-- ==== Sys2Proof/Tests/Slice0.lean ====
section
/-! SUPPORT. Tests: the refusals of the well-formedness checks, decoding from written-out words, one step per instruction, the two
domains, and for each obligation with hypotheses a state that meets them. Expected values are those of 95_test_vectors.md, whose
ids the comments give; a word is written out from 30_encoding.md R63 and R64. -/

namespace Sys2Proof.Machine.Tests

/-! ### The refusals of WellFormed (00_scope.md R7) -/

theorem test_defaults_wellFormed : Config.defaults.wellFormed = true := by decide
theorem test_zero_rate_refused : Params.wellFormed { Config.defaults with ips := 0 } = false := by decide
theorem test_zero_stack_refused : Params.wellFormed { Config.defaults with stackDepth := some 0 } = false := by decide
theorem test_zero_fifo_refused : Params.wellFormed { Config.defaults with signalFifoDepth := some 0 } = false := by decide
theorem test_short_font_refused : Params.wellFormed { Config.defaults with font := [0xF0] } = false := by decide

/-! ### Decoding, from words written out bit by bit -/

theorem test_decode_cls : decode 0b0000000011100000#16 = .ok .cls := by decide -- DE3
theorem test_decode_ret : decode 0b0000000011101110#16 = .ok .ret := by decide -- DE4
theorem test_decode_jp : decode 0b0001101010111100#16 = .ok (.jp 0xABC) := by decide -- CF1
theorem test_decode_call : decode 0b0010010000000000#16 = .ok (.call 0x400) := by decide -- CF5
theorem test_decode_seImm : decode 0b0011001101000010#16 = .ok (.seImm 3 0x42) := by decide -- CF10
theorem test_decode_sneImm : decode 0b0100001101000010#16 = .ok (.sneImm 3 0x42) := by decide -- CF12
theorem test_decode_seReg : decode 0b0101000100100000#16 = .ok (.seReg 1 2) := by decide -- CF14
theorem test_decode_ldImm : decode 0b0110010110101011#16 = .ok (.ldImm 5 0xAB) := by decide -- AL1
theorem test_decode_addImm : decode 0b0111010100000010#16 = .ok (.addImm 5 0x02) := by decide -- AL2
theorem test_decode_ldReg : decode 0b1000000100100000#16 = .ok (.ldReg 1 2) := by decide -- AL5
theorem test_decode_orReg : decode 0b1000000100100001#16 = .ok (.orReg 1 2) := by decide -- AL6
theorem test_decode_andReg : decode 0b1000000100100010#16 = .ok (.andReg 1 2) := by decide -- AL7
theorem test_decode_xorReg : decode 0b1000000100100011#16 = .ok (.xorReg 1 2) := by decide -- AL8
theorem test_decode_addReg : decode 0b1000000100100100#16 = .ok (.addReg 1 2) := by decide -- AL9
theorem test_decode_sub : decode 0b1000000100100101#16 = .ok (.sub 1 2) := by decide -- AL12
theorem test_decode_shr : decode 0b1000000100100110#16 = .ok (.shr 1 2) := by decide -- DE1
theorem test_decode_subn : decode 0b1000000100100111#16 = .ok (.subn 1 2) := by decide -- AL15
theorem test_decode_shl : decode 0b1000000100101110#16 = .ok (.shl 1 2) := by decide -- AL19
theorem test_decode_sneReg : decode 0b1001000100100000#16 = .ok (.sneReg 1 2) := by decide -- CF16
theorem test_decode_ldI : decode 0b1010000100100011#16 = .ok (.ldI 0x123) := by decide -- MI1
theorem test_decode_jpV0 : decode 0b1011111111111111#16 = .ok (.jpV0 0xFFF) := by decide -- DE16
theorem test_decode_rnd : decode 0b1100010000001111#16 = .ok (.rnd 4 0x0F) := by decide -- TR5
theorem test_decode_drw : decode 0b1101101010110000#16 = .ok (.drw 0xA 0xB 0) := by decide -- DE15
theorem test_decode_skp : decode 0b1110001110011110#16 = .ok (.skp 3) := by decide -- IN1
theorem test_decode_sknp : decode 0b1110001110100001#16 = .ok (.sknp 3) := by decide -- IN3
theorem test_decode_ldFromDt : decode 0b1111010000000111#16 = .ok (.ldFromDt 4) := by decide -- TR1
theorem test_decode_ldKey : decode 0b1111001000001010#16 = .ok (.ldKey 2) := by decide -- IN8
theorem test_decode_ldToDt : decode 0b1111010000010101#16 = .ok (.ldToDt 4) := by decide -- TR2
theorem test_decode_ldToSt : decode 0b1111010000011000#16 = .ok (.ldToSt 4) := by decide -- TR4
theorem test_decode_addI : decode 0b1111001100011110#16 = .ok (.addI 3) := by decide -- MI2
theorem test_decode_ldFont : decode 0b1111001100101001#16 = .ok (.ldFont 3) := by decide -- MI5
theorem test_decode_bcd : decode 0b1111000100110011#16 = .ok (.bcd 1) := by decide -- DE2
theorem test_decode_store : decode 0b1111001101010101#16 = .ok (.store 3) := by decide -- MI9
theorem test_decode_load : decode 0b1111001101100101#16 = .ok (.load 3) := by decide -- MI10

> Task item: Retype only the lines above between the line with "theorem test_decode_seReg : decode" and the line with "theorem test_decode_shr : decode", counting those two lines as well, and keep every character as it is.

> Expected answer:
theorem test_decode_seReg : decode 0b0101000100100000#16 = .ok (.seReg 1 2) := by decide -- CF14
theorem test_decode_ldImm : decode 0b0110010110101011#16 = .ok (.ldImm 5 0xAB) := by decide -- AL1
theorem test_decode_addImm : decode 0b0111010100000010#16 = .ok (.addImm 5 0x02) := by decide -- AL2
theorem test_decode_ldReg : decode 0b1000000100100000#16 = .ok (.ldReg 1 2) := by decide -- AL5
theorem test_decode_orReg : decode 0b1000000100100001#16 = .ok (.orReg 1 2) := by decide -- AL6
theorem test_decode_andReg : decode 0b1000000100100010#16 = .ok (.andReg 1 2) := by decide -- AL7
theorem test_decode_xorReg : decode 0b1000000100100011#16 = .ok (.xorReg 1 2) := by decide -- AL8
theorem test_decode_addReg : decode 0b1000000100100100#16 = .ok (.addReg 1 2) := by decide -- AL9
theorem test_decode_sub : decode 0b1000000100100101#16 = .ok (.sub 1 2) := by decide -- AL12
theorem test_decode_shr : decode 0b1000000100100110#16 = .ok (.shr 1 2) := by decide -- DE1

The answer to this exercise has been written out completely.